Большой объем переписки был связан с работой Бурлюка в газете «Русский голос», где он, помимо собственных заметок и статей, публиковал произведения начинающих поэтов. Письма от знаменитостей он печатал и в издаваемом ими с женой, Марией Никифоровной, с 1930 года журнале Color and Rhyme: хотел показать, что не забыт на чужбине. Впрочем, начиная с 1940-х  он уже называл США своей новой родиной.

Десятилетия жизни в Америке (Бурлюк с женой и двумя сыновьями приехал в Нью-Йорк второго сентября 1922 года, как оказалось, навсегда) и горячее желание утвердиться, добиться признания в Новом свете постепенно меняли круг общения. Давид Давидович все увереннее писал и говорил по-английски, а его активность стала привлекать к нему внимание не только бывших соотечественников, но и собственно американцев, причем были среди них и знаменитости. Уже в 1930-х его работы покупал Джордж Гершвин, а в 1950-х на выставке в «ACA Gallery» ими любовалась, неоднократно приходя туда, Грета Гарбо. Знаменитая художница и коллекционер Кэтрин Дрейер, сооснователь (вместе с Марселем Дюшаном и Ман Рэем) художественного общества Société Anonyme, коллекция которого стала важной частью собраний нью-йоркского Музея современного искусства и Музея Гуггенхайма, написала в 1944 году первую монографию о Бурлюке. С Бурлюком переписывались сотни американцев – художники, коллекционеры, арт-критики, просто ценители его творчества. Однако особо интересны два его американских корреспондента – широко известный в СССР художник Рокуэлл Кент и запрещенный, а потому практически никому не известный там Генри Миллер, который сейчас уже вряд ли нуждается в представлениях.

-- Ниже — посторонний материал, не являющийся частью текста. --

/-! ### incHold -/

@[simp] theorem incHold_grade (o n k : Nat) : (incHold s o n k).grade = s.grade := rfl
@[simp] theorem incHold_act (o n k : Nat) : (incHold s o n k).act = s.act := rfl
@[simp] theorem incHold_stagedAt (o n k : Nat) : (incHold s o n k).stagedAt = s.stagedAt := rfl
@[simp] theorem incHold_stepLatch (o n k : Nat) : (incHold s o n k).stepLatch = s.stepLatch := rfl
@[simp] theorem incHold_timeLatch (o n k : Nat) : (incHold s o n k).timeLatch = s.timeLatch := rfl
@[simp] theorem incHold_mbx (o n k : Nat) : (incHold s o n k).mbx = s.mbx := rfl
@[simp] theorem incHold_dmaWait (o n k : Nat) : (incHold s o n k).dmaWait = s.dmaWait := rfl
@[simp] theorem incHold_order (o n k : Nat) : (incHold s o n k).order = s.order := rfl
@[simp] theorem incHold_bme0 (o n k : Nat) : (incHold s o n k).bme0 = s.bme0 := rfl
@[simp] theorem incHold_bme1 (o n k : Nat) : (incHold s o n k).bme1 = s.bme1 := rfl
@[simp] theorem incHold_heldDma (o n k : Nat) : (incHold s o n k).heldDma = s.heldDma := rfl
@[simp] theorem incHold_hostMem (o n k : Nat) : (incHold s o n k).hostMem = s.hostMem := rfl
@[simp] theorem incHold_unmasked (o n k : Nat) : (incHold s o n k).unmasked = s.unmasked := rfl
@[simp] theorem incHold_msixPend (o n k : Nat) : (incHold s o n k).msixPend = s.msixPend := rfl
@[simp] theorem incHold_msixSent (o n k : Nat) : (incHold s o n k).msixSent = s.msixSent := rfl
@[simp] theorem incHold_vecCount (o n k : Nat) : (incHold s o n k).vecCount = s.vecCount := rfl
@[simp] theorem incHold_arrays (o n k : Nat) : (incHold s o n k).arrays = s.arrays := rfl
@[simp] theorem incHold_tiles (o n k : Nat) : (incHold s o n k).tiles = s.tiles := rfl
@[simp] theorem incHold_cores (o n k : Nat) : (incHold s o n k).cores = s.cores := rfl
@[simp] theorem incHold_fbWinAt (o n k : Nat) : (incHold s o n k).fbWinAt = s.fbWinAt := rfl
@[simp] theorem incHold_potWinAt (o n k : Nat) : (incHold s o n k).potWinAt = s.potWinAt := rfl
@[simp] theorem incHold_remapNow (o n k : Nat) : (incHold s o n k).remapNow = s.remapNow := rfl
@[simp] theorem incHold_store (o n k : Nat) : (incHold s o n k).store = s.store := rfl
@[simp] theorem incHold_storeBad (o n k : Nat) : (incHold s o n k).storeBad = s.storeBad := rfl
@[simp] theorem incHold_stackMem (o n k : Nat) : (incHold s o n k).stackMem = s.stackMem := rfl
@[simp] theorem incHold_meshQ (o n k : Nat) : (incHold s o n k).meshQ = s.meshQ := rfl
@[simp] theorem incHold_meshOut (o n k : Nat) : (incHold s o n k).meshOut = s.meshOut := rfl
@[simp] theorem incHold_stackQ (o n k : Nat) : (incHold s o n k).stackQ = s.stackQ := rfl
@[simp] theorem incHold_pot (o n k : Nat) : (incHold s o n k).pot = s.pot := rfl
@[simp] theorem incHold_fab (o n k : Nat) : (incHold s o n k).fab = s.fab := rfl
@[simp] theorem incHold_rackTime (o n k : Nat) : (incHold s o n k).rackTime = s.rackTime := rfl
@[simp] theorem incHold_ifpOut (o n k : Nat) : (incHold s o n k).ifpOut = s.ifpOut := rfl
@[simp] theorem incHold_ladle (o n k : Nat) : (incHold s o n k).ladle = s.ladle := rfl
@[simp] theorem incHold_insts (o n k : Nat) : (incHold s o n k).insts = s.insts := rfl
@[simp] theorem incHold_slotWorld (o n k : Nat) : (incHold s o n k).slotWorld = s.slotWorld := rfl
@[simp] theorem incHold_ledger (o n k : Nat) : (incHold s o n k).ledger = s.ledger := rfl
@[simp] theorem incHold_ledgerSeq (o n k : Nat) : (incHold s o n k).ledgerSeq = s.ledgerSeq := rfl
@[simp] theorem incHold_retiredTiles (o n k : Nat) : (incHold s o n k).retiredTiles = s.retiredTiles := rfl
@[simp] theorem incHold_spoonSeq (o n k : Nat) : (incHold s o n k).spoonSeq = s.spoonSeq := rfl
@[simp] theorem incHold_ringH (o n k : Nat) : (incHold s o n k).ringH = s.ringH := rfl
@[simp] theorem incHold_faultH (o n k : Nat) : (incHold s o n k).faultH = s.faultH := rfl
@[simp] theorem incHold_residH (o n k : Nat) : (incHold s o n k).residH = s.residH := rfl
@[simp] theorem incHold_resids (o n k : Nat) : (incHold s o n k).resids = s.resids := rfl
@[simp] theorem incHold_residSeq (o n k : Nat) : (incHold s o n k).residSeq = s.residSeq := rfl
@[simp] theorem incHold_faults (o n k : Nat) : (incHold s o n k).faults = s.faults := rfl
@[simp] theorem incHold_rebuilds (o n k : Nat) : (incHold s o n k).rebuilds = s.rebuilds := rfl
@[simp] theorem incHold_bist (o n k : Nat) : (incHold s o n k).bist = s.bist := rfl
@[simp] theorem incHold_hk (o n k : Nat) : (incHold s o n k).hk = s.hk := rfl
@[simp] theorem incHold_sec (o n k : Nat) : (incHold s o n k).sec = s.sec := rfl
@[simp] theorem incHold_life (o n k : Nat) : (incHold s o n k).life = s.life := rfl
@[simp] theorem incHold_freeNo (o n k : Nat) : (incHold s o n k).freeNo = s.freeNo := rfl
@[simp] theorem incHold_pending (o n k : Nat) : (incHold s o n k).pending = s.pending := rfl

/-! ### incWrap -/

@[simp] theorem incWrap_grade (o k : Nat) : (incWrap s o k).grade = s.grade := rfl
@[simp] theorem incWrap_act (o k : Nat) : (incWrap s o k).act = s.act := rfl
@[simp] theorem incWrap_stagedAt (o k : Nat) : (incWrap s o k).stagedAt = s.stagedAt := rfl
@[simp] theorem incWrap_stepLatch (o k : Nat) : (incWrap s o k).stepLatch = s.stepLatch := rfl
@[simp] theorem incWrap_timeLatch (o k : Nat) : (incWrap s o k).timeLatch = s.timeLatch := rfl
@[simp] theorem incWrap_mbx (o k : Nat) : (incWrap s o k).mbx = s.mbx := rfl
@[simp] theorem incWrap_dmaWait (o k : Nat) : (incWrap s o k).dmaWait = s.dmaWait := rfl
@[simp] theorem incWrap_order (o k : Nat) : (incWrap s o k).order = s.order := rfl
@[simp] theorem incWrap_bme0 (o k : Nat) : (incWrap s o k).bme0 = s.bme0 := rfl
@[simp] theorem incWrap_bme1 (o k : Nat) : (incWrap s o k).bme1 = s.bme1 := rfl
@[simp] theorem incWrap_heldDma (o k : Nat) : (incWrap s o k).heldDma = s.heldDma := rfl
@[simp] theorem incWrap_hostMem (o k : Nat) : (incWrap s o k).hostMem = s.hostMem := rfl
@[simp] theorem incWrap_unmasked (o k : Nat) : (incWrap s o k).unmasked = s.unmasked := rfl
@[simp] theorem incWrap_msixPend (o k : Nat) : (incWrap s o k).msixPend = s.msixPend := rfl
@[simp] theorem incWrap_msixSent (o k : Nat) : (incWrap s o k).msixSent = s.msixSent := rfl
@[simp] theorem incWrap_vecCount (o k : Nat) : (incWrap s o k).vecCount = s.vecCount := rfl
@[simp] theorem incWrap_arrays (o k : Nat) : (incWrap s o k).arrays = s.arrays := rfl
@[simp] theorem incWrap_tiles (o k : Nat) : (incWrap s o k).tiles = s.tiles := rfl
@[simp] theorem incWrap_cores (o k : Nat) : (incWrap s o k).cores = s.cores := rfl
@[simp] theorem incWrap_fbWinAt (o k : Nat) : (incWrap s o k).fbWinAt = s.fbWinAt := rfl
@[simp] theorem incWrap_potWinAt (o k : Nat) : (incWrap s o k).potWinAt = s.potWinAt := rfl
@[simp] theorem incWrap_remapNow (o k : Nat) : (incWrap s o k).remapNow = s.remapNow := rfl
@[simp] theorem incWrap_store (o k : Nat) : (incWrap s o k).store = s.store := rfl
@[simp] theorem incWrap_storeBad (o k : Nat) : (incWrap s o k).storeBad = s.storeBad := rfl
@[simp] theorem incWrap_stackMem (o k : Nat) : (incWrap s o k).stackMem = s.stackMem := rfl
@[simp] theorem incWrap_meshQ (o k : Nat) : (incWrap s o k).meshQ = s.meshQ := rfl
@[simp] theorem incWrap_meshOut (o k : Nat) : (incWrap s o k).meshOut = s.meshOut := rfl
@[simp] theorem incWrap_stackQ (o k : Nat) : (incWrap s o k).stackQ = s.stackQ := rfl
@[simp] theorem incWrap_pot (o k : Nat) : (incWrap s o k).pot = s.pot := rfl
@[simp] theorem incWrap_fab (o k : Nat) : (incWrap s o k).fab = s.fab := rfl
@[simp] theorem incWrap_rackTime (o k : Nat) : (incWrap s o k).rackTime = s.rackTime := rfl
@[simp] theorem incWrap_ifpOut (o k : Nat) : (incWrap s o k).ifpOut = s.ifpOut := rfl
@[simp] theorem incWrap_ladle (o k : Nat) : (incWrap s o k).ladle = s.ladle := rfl
@[simp] theorem incWrap_insts (o k : Nat) : (incWrap s o k).insts = s.insts := rfl
@[simp] theorem incWrap_slotWorld (o k : Nat) : (incWrap s o k).slotWorld = s.slotWorld := rfl
@[simp] theorem incWrap_ledger (o k : Nat) : (incWrap s o k).ledger = s.ledger := rfl
@[simp] theorem incWrap_ledgerSeq (o k : Nat) : (incWrap s o k).ledgerSeq = s.ledgerSeq := rfl
@[simp] theorem incWrap_retiredTiles (o k : Nat) : (incWrap s o k).retiredTiles = s.retiredTiles := rfl
@[simp] theorem incWrap_spoonSeq (o k : Nat) : (incWrap s o k).spoonSeq = s.spoonSeq := rfl
@[simp] theorem incWrap_ringH (o k : Nat) : (incWrap s o k).ringH = s.ringH := rfl
@[simp] theorem incWrap_faultH (o k : Nat) : (incWrap s o k).faultH = s.faultH := rfl
@[simp] theorem incWrap_residH (o k : Nat) : (incWrap s o k).residH = s.residH := rfl
@[simp] theorem incWrap_resids (o k : Nat) : (incWrap s o k).resids = s.resids := rfl
@[simp] theorem incWrap_residSeq (o k : Nat) : (incWrap s o k).residSeq = s.residSeq := rfl
@[simp] theorem incWrap_faults (o k : Nat) : (incWrap s o k).faults = s.faults := rfl
@[simp] theorem incWrap_rebuilds (o k : Nat) : (incWrap s o k).rebuilds = s.rebuilds := rfl
@[simp] theorem incWrap_bist (o k : Nat) : (incWrap s o k).bist = s.bist := rfl
@[simp] theorem incWrap_hk (o k : Nat) : (incWrap s o k).hk = s.hk := rfl
@[simp] theorem incWrap_sec (o k : Nat) : (incWrap s o k).sec = s.sec := rfl
@[simp] theorem incWrap_life (o k : Nat) : (incWrap s o k).life = s.life := rfl
@[simp] theorem incWrap_freeNo (o k : Nat) : (incWrap s o k).freeNo = s.freeNo := rfl
@[simp] theorem incWrap_pending (o k : Nat) : (incWrap s o k).pending = s.pending := rfl

/-! ### wrBoth -/

@[simp] theorem wrBoth_grade (o : Nat) (v : W32) : (wrBoth s o v).grade = s.grade := rfl
@[simp] theorem wrBoth_stagedAt (o : Nat) (v : W32) : (wrBoth s o v).stagedAt = s.stagedAt := rfl
@[simp] theorem wrBoth_stepLatch (o : Nat) (v : W32) : (wrBoth s o v).stepLatch = s.stepLatch := rfl
@[simp] theorem wrBoth_timeLatch (o : Nat) (v : W32) : (wrBoth s o v).timeLatch = s.timeLatch := rfl
@[simp] theorem wrBoth_mbx (o : Nat) (v : W32) : (wrBoth s o v).mbx = s.mbx := rfl
@[simp] theorem wrBoth_dmaWait (o : Nat) (v : W32) : (wrBoth s o v).dmaWait = s.dmaWait := rfl
@[simp] theorem wrBoth_order (o : Nat) (v : W32) : (wrBoth s o v).order = s.order := rfl
@[simp] theorem wrBoth_bme0 (o : Nat) (v : W32) : (wrBoth s o v).bme0 = s.bme0 := rfl
@[simp] theorem wrBoth_bme1 (o : Nat) (v : W32) : (wrBoth s o v).bme1 = s.bme1 := rfl
@[simp] theorem wrBoth_heldDma (o : Nat) (v : W32) : (wrBoth s o v).heldDma = s.heldDma := rfl
@[simp] theorem wrBoth_hostMem (o : Nat) (v : W32) : (wrBoth s o v).hostMem = s.hostMem := rfl
@[simp] theorem wrBoth_unmasked (o : Nat) (v : W32) : (wrBoth s o v).unmasked = s.unmasked := rfl
@[simp] theorem wrBoth_msixPend (o : Nat) (v : W32) : (wrBoth s o v).msixPend = s.msixPend := rfl
@[simp] theorem wrBoth_msixSent (o : Nat) (v : W32) : (wrBoth s o v).msixSent = s.msixSent := rfl
@[simp] theorem wrBoth_vecCount (o : Nat) (v : W32) : (wrBoth s o v).vecCount = s.vecCount := rfl
@[simp] theorem wrBoth_arrays (o : Nat) (v : W32) : (wrBoth s o v).arrays = s.arrays := rfl
@[simp] theorem wrBoth_tiles (o : Nat) (v : W32) : (wrBoth s o v).tiles = s.tiles := rfl
@[simp] theorem wrBoth_cores (o : Nat) (v : W32) : (wrBoth s o v).cores = s.cores := rfl
@[simp] theorem wrBoth_fbWinAt (o : Nat) (v : W32) : (wrBoth s o v).fbWinAt = s.fbWinAt := rfl
@[simp] theorem wrBoth_potWinAt (o : Nat) (v : W32) : (wrBoth s o v).potWinAt = s.potWinAt := rfl
@[simp] theorem wrBoth_remapNow (o : Nat) (v : W32) : (wrBoth s o v).remapNow = s.remapNow := rfl
@[simp] theorem wrBoth_store (o : Nat) (v : W32) : (wrBoth s o v).store = s.store := rfl
@[simp] theorem wrBoth_storeBad (o : Nat) (v : W32) : (wrBoth s o v).storeBad = s.storeBad := rfl
@[simp] theorem wrBoth_stackMem (o : Nat) (v : W32) : (wrBoth s o v).stackMem = s.stackMem := rfl
@[simp] theorem wrBoth_meshQ (o : Nat) (v : W32) : (wrBoth s o v).meshQ = s.meshQ := rfl
@[simp] theorem wrBoth_meshOut (o : Nat) (v : W32) : (wrBoth s o v).meshOut = s.meshOut := rfl
@[simp] theorem wrBoth_stackQ (o : Nat) (v : W32) : (wrBoth s o v).stackQ = s.stackQ := rfl
@[simp] theorem wrBoth_pot (o : Nat) (v : W32) : (wrBoth s o v).pot = s.pot := rfl
@[simp] theorem wrBoth_fab (o : Nat) (v : W32) : (wrBoth s o v).fab = s.fab := rfl
@[simp] theorem wrBoth_rackTime (o : Nat) (v : W32) : (wrBoth s o v).rackTime = s.rackTime := rfl
@[simp] theorem wrBoth_ifpOut (o : Nat) (v : W32) : (wrBoth s o v).ifpOut = s.ifpOut := rfl
@[simp] theorem wrBoth_ladle (o : Nat) (v : W32) : (wrBoth s o v).ladle = s.ladle := rfl
@[simp] theorem wrBoth_insts (o : Nat) (v : W32) : (wrBoth s o v).insts = s.insts := rfl
@[simp] theorem wrBoth_slotWorld (o : Nat) (v : W32) : (wrBoth s o v).slotWorld = s.slotWorld := rfl
@[simp] theorem wrBoth_ledger (o : Nat) (v : W32) : (wrBoth s o v).ledger = s.ledger := rfl
@[simp] theorem wrBoth_ledgerSeq (o : Nat) (v : W32) : (wrBoth s o v).ledgerSeq = s.ledgerSeq := rfl
@[simp] theorem wrBoth_retiredTiles (o : Nat) (v : W32) : (wrBoth s o v).retiredTiles = s.retiredTiles := rfl
@[simp] theorem wrBoth_spoonSeq (o : Nat) (v : W32) : (wrBoth s o v).spoonSeq = s.spoonSeq := rfl
@[simp] theorem wrBoth_ringH (o : Nat) (v : W32) : (wrBoth s o v).ringH = s.ringH := rfl
@[simp] theorem wrBoth_faultH (o : Nat) (v : W32) : (wrBoth s o v).faultH = s.faultH := rfl
@[simp] theorem wrBoth_residH (o : Nat) (v : W32) : (wrBoth s o v).residH = s.residH := rfl
@[simp] theorem wrBoth_resids (o : Nat) (v : W32) : (wrBoth s o v).resids = s.resids := rfl
@[simp] theorem wrBoth_residSeq (o : Nat) (v : W32) : (wrBoth s o v).residSeq = s.residSeq := rfl
@[simp] theorem wrBoth_faults (o : Nat) (v : W32) : (wrBoth s o v).faults = s.faults := rfl
@[simp] theorem wrBoth_rebuilds (o : Nat) (v : W32) : (wrBoth s o v).rebuilds = s.rebuilds := rfl
@[simp] theorem wrBoth_bist (o : Nat) (v : W32) : (wrBoth s o v).bist = s.bist := rfl
@[simp] theorem wrBoth_hk (o : Nat) (v : W32) : (wrBoth s o v).hk = s.hk := rfl
@[simp] theorem wrBoth_sec (o : Nat) (v : W32) : (wrBoth s o v).sec = s.sec := rfl
@[simp] theorem wrBoth_life (o : Nat) (v : W32) : (wrBoth s o v).life = s.life := rfl
@[simp] theorem wrBoth_freeNo (o : Nat) (v : W32) : (wrBoth s o v).freeNo = s.freeNo := rfl
@[simp] theorem wrBoth_pending (o : Nat) (v : W32) : (wrBoth s o v).pending = s.pending := rfl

Именно о письмах Миллера Бурлюку я собираюсь рассказать.

Разумеется, ни о каком издании книг Миллера в Советском Союзе не могло быть и речи. Первая публикация «Тропика рака» состоялась лишь в 1990 году в двух номерах журнала «Иностранная литература», главным редактором которого был тогда Чингиз Айтматов, с предисловием Нормана Мейлера и послесловием Петра Вайля и Александра Гениса. Хотя первый перевод романа на русский язык был сделан задолго до этого, еще в 1962 году, эмигрантом Георгием Егоровым по просьбе издателя Барни Россета, которого, в свою очередь, попросил сам Миллер – в память о русских героях своей книги. «В 1965 году Россет, набивши чемодан “русскими” книгами Миллера, повез их в Москву, но на таможне их отобрали. Остальная часть тиража сгорела в Нью-Йорке. В результате в мире осталось не более двадцати экземпляров»[1].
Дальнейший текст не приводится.